A top-2 MoE layer processes a batch of $T = 4096$ tokens across $E = 8$ experts with a capacity factor $c = 1.5$. Remember that top-2 routing sends each token to two experts, so the total number of token-to-expert assignments is $2T$. Compute the per-expert capacity, the total number of buffer slots across the layer, and the number of real assignments. If routing were perfectly balanced, what would the drop rate and padding waste be? Now suppose one expert receives $1.4\times$ its balanced share while the rest split the remainder evenly; does that expert overflow, and by how many tokens?

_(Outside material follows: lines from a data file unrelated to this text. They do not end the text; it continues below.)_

/-- A register of a tenant's fault block (R306). -/
def Tenant.faultReg (t : Tenant) (off : Nat) : Nat :=
  match off with
  | 0x00 => t.fqbase
  | 0x08 => bitAt t.fqen 31 + t.log2n
  | 0x0C => t.prod
  | 0x10 => t.cons
  | 0x14 => bitAt (t.pending == 2 ^ t.log2n) 31 + bitAt t.waited 0
  | 0x20 => t.bartmo.toNat
  | 0x24 => t.bstall.toNat
  | 0x28 => bitAt t.trBusy 31
  | 0x30 => t.s1root
  | 0x38 => t.s2root
  | 0x40 => t.savebase
  | 0x48 => t.savesize
  | 0x50 => t.tlbiva
  | 0x58 => bitAt t.tlbBusy 31
  | _ => 0

/-- A register of a row-table entry (R272). -/
def RowEntry.reg (e : RowEntry) (off : Nat) : Nat :=
  match off with
  | 0x00 => e.base
  | 0x08 => e.limit
  | 0x10 => e.verBase
  | 0x18 => bitAt e.valid 31 + e.k
  | 0x20 => e.near
  | 0x28 => e.stale
  | 0x30 => e.lag1
  | 0x38 => e.lag2
  | 0x40 => e.lag4
  | _ => e.lag16

/-- A register of a sluice or leaf (R294). -/
def Sluice.reg (x : Sluice) (n off : Nat) : Nat :=
  let leaf := isLeaf n
  match off with
  | 0x00 =>
    if leaf then 2 ^ 16 * x.prog + 2 ^ 12 * x.dNext
    else bitAt x.en 31 + 2 ^ 27 * x.tenant + 2 ^ 16 * x.prog + x.cap
  | 0x04 => x.b.toNat
  | 0x08 => bitAt x.rwf 31 + x.items.length
  | 0x0C =>
    match x.items with
    | q :: _ => 2 ^ 31 + q.rank.toNat
    | [] => 0
  | _ => x.pmargin.toNat

/-- A child entry as its register (R294). -/
def Child.word (c : Child) : Nat :=
  bitAt c.v 63 + bitAt c.leaf 62 + 2 ^ 56 * c.cls.toNat + 2 ^ 44 * c.child + 2 ^ 33 * c.lo + 2 ^ 22 * c.hi
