/-- A host access to BAR4 of a bridge whose link is not held down (R330, R348): it writes a word of an entry of the MSI-X
table, or reads one, or reads the entry's pending bit as word 4. -/
def State.bar4 (s : State) (entry word : Nat) (value : Option Word32) : State :=
  if !s.sec.bridge || s.sec.locked || decide (256 ≤ entry) || decide (5 ≤ word) then s
  else
    match value with
    | some v =>
      if word = 4 then s
      else
        (s.modIo (fun io => { io with
          msixTable := io.msixTable.put (if word = 3 then 1 else 0) (4 * entry + word)
            (if word = 3 then v &&& 1 else v) })).flushMsix entry
    | none =>
      s.answerRead reqBar0 (if word = 4 then (if (s.io.msixPend.find entry).isSome then 1 else 0)
        else (s.msixWord entry word).toNat)

/-! ### The Parlour's cores (R14, R344; assumption 125) -/

/-- Firmware changes the registers of the main core. -/
def State.runMain (s : State) (h : MainHart) : State := s.modIo (fun io => { io with mainHart := h })

/-- Firmware changes the registers of a runner core that works. -/
def State.runRunner (s : State) (runner : Nat) (h : RunnerHart) : State :=
  if decide (runner < 6) && s.io.runners.getD runner false then
    s.modIo (fun io => { io with runnerHarts := io.runnerHarts.put RunnerHart.reset runner h })
  else s

/-- RUNNER_RESTART: a runner core works again, and takes what waits for it from the start (R344). -/
def execRunnerRestart (runner : Nat) (s : State) : Host.Outcome State Fault Refusal :=
  .next (
    if runner < 6 then (s.modIo (fun io => { io with runners := setAt io.runners runner true })).runJobs.serveAqis
    else s)

/-! ### The Hall cycle (R280) -/

/-- The unit of a leaf takes its head, or the launch unit the root's (R280). -/
def State.takeHead (s : State) (n : Nat) : State :=
  if n = 0 then s.launchPop
  else if n = hostLeaf then s.hostPop
  else if leafNode 384 ≤ n then s.portPop (n - leafNode 384)
  else
    match (n - 4096) % 4 with
    | 0 => s.corePop (leafCluster n)
    | 1 => s.enginePop (leafCluster n) false
    | 2 => s.enginePop (leafCluster n) true
    | _ => s.copyPop (leafCluster n)

/-- The unit of a leaf, or the launch unit, requests a pop now: it is free, and the leaf holds a head that it may take
(R280, R285, R289). -/
def State.wants (s : State) (n : Nat) : Bool :=
  match (s.sluice n).items with
  | [] => false
  | q :: _ =>
    let cl := leafCluster n
    if n = 0 then !q.hold && s.freeSlot.isSome
    else if !isLeaf n then false
    else if n = hostLeaf then s.io.hostRun.isNone
    else if leafNode 384 ≤ n then true
    else
      match (n - 4096) % 4 with
      | 0 => true
      | 1 => (s.cluster cl).pan.isNone && (s.cluster cl).pnRst == 0 && s.stageDone q.item
      | 2 => (s.cluster cl).grn.isNone && (s.cluster cl).grRst == 0 && s.stageDone q.item
      | _ => s.copyFree cl

/-- The pops requested before a Hall cycle are made, its moves are granted and its pushes begin (R280). -/
def State.openPushes (s : State) : State :=
  let s1 := s.tree.asks.foldl State.takeHead s
  let s2 := s1.tree.sluices.foldl (fun s p => s.dropStray p.1) s1
  s2.grantMoves.modTree (fun t => { t with pushing := true })

/-- Operands that no staging region could hold are faults where their items have become eligible (R302). -/
def State.faultAllOversized (s : State) : State :=
  (natRange 0 96).foldl (fun s cl => (s.faultOversized cl false).faultOversized cl true) s

/-- The rest of a Hall cycle (R280): its re-pushes, then its moves, then a block of the oldest expansion slot that can push
and the parts of COPY requests; then it ends, and the units request their next pops. -/
def State.closeCycle (s : State) : State :=
  let s1 := s.flushRepush none
  let s2 := s1.tree.moving.foldl State.applyMove s1
  let s3 := s2.expandOldest.pushCopies.launchCycle.faultAllOversized
  s3.hallTick ((s3.tree.sluices.map (·.1)).filter s3.wants)

/-- A turn of the Hall: the first half of a Hall cycle, its pops and what it grants, or the second (R280, R331). -/
def State.hallTurn (s : State) : State :=
  let s1 := s.serveAqis
  if s1.tree.pushing then s1.closeCycle else s1.openPushes

end Sys2Proof.Machine
end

Extend Code 17.7.2 to sweep the capacity factor finely (for example from $1.0$ to $2.5$ in steps of $0.05$) under a chosen skew, and for each value record the drop rate and the padding waste. Define a simple combined cost that adds the drop rate (weighted by a quality penalty $\lambda$) to the padding waste (a throughput penalty), and plot or print the capacity factor that minimizes it for $\lambda = 1$, $\lambda = 5$, and $\lambda = 20$. Explain how the optimal capacity shifts as you weight dropped quality more heavily, and connect that to why inference (Section 17.8) often uses a larger capacity factor than training.
Using the skewed-load numbers in Output 17.7.2, the run drops $23.24\%$ of tokens at $c = 1.25$ and reaches zero drops only at $c = 2.0$, where padding waste is $50\%$. Suppose instead a stronger balancing loss flattens the skew so the load becomes nearly uniform. Argue from the balanced rows of the same table how low a capacity factor you could then run while keeping the drop rate under one percent, and estimate the resulting reduction in all-to-all bytes per step relative to the $c = 2.0$ skewed configuration. Use this to explain the section's claim that balancing the load is often cheaper than enlarging the buffer.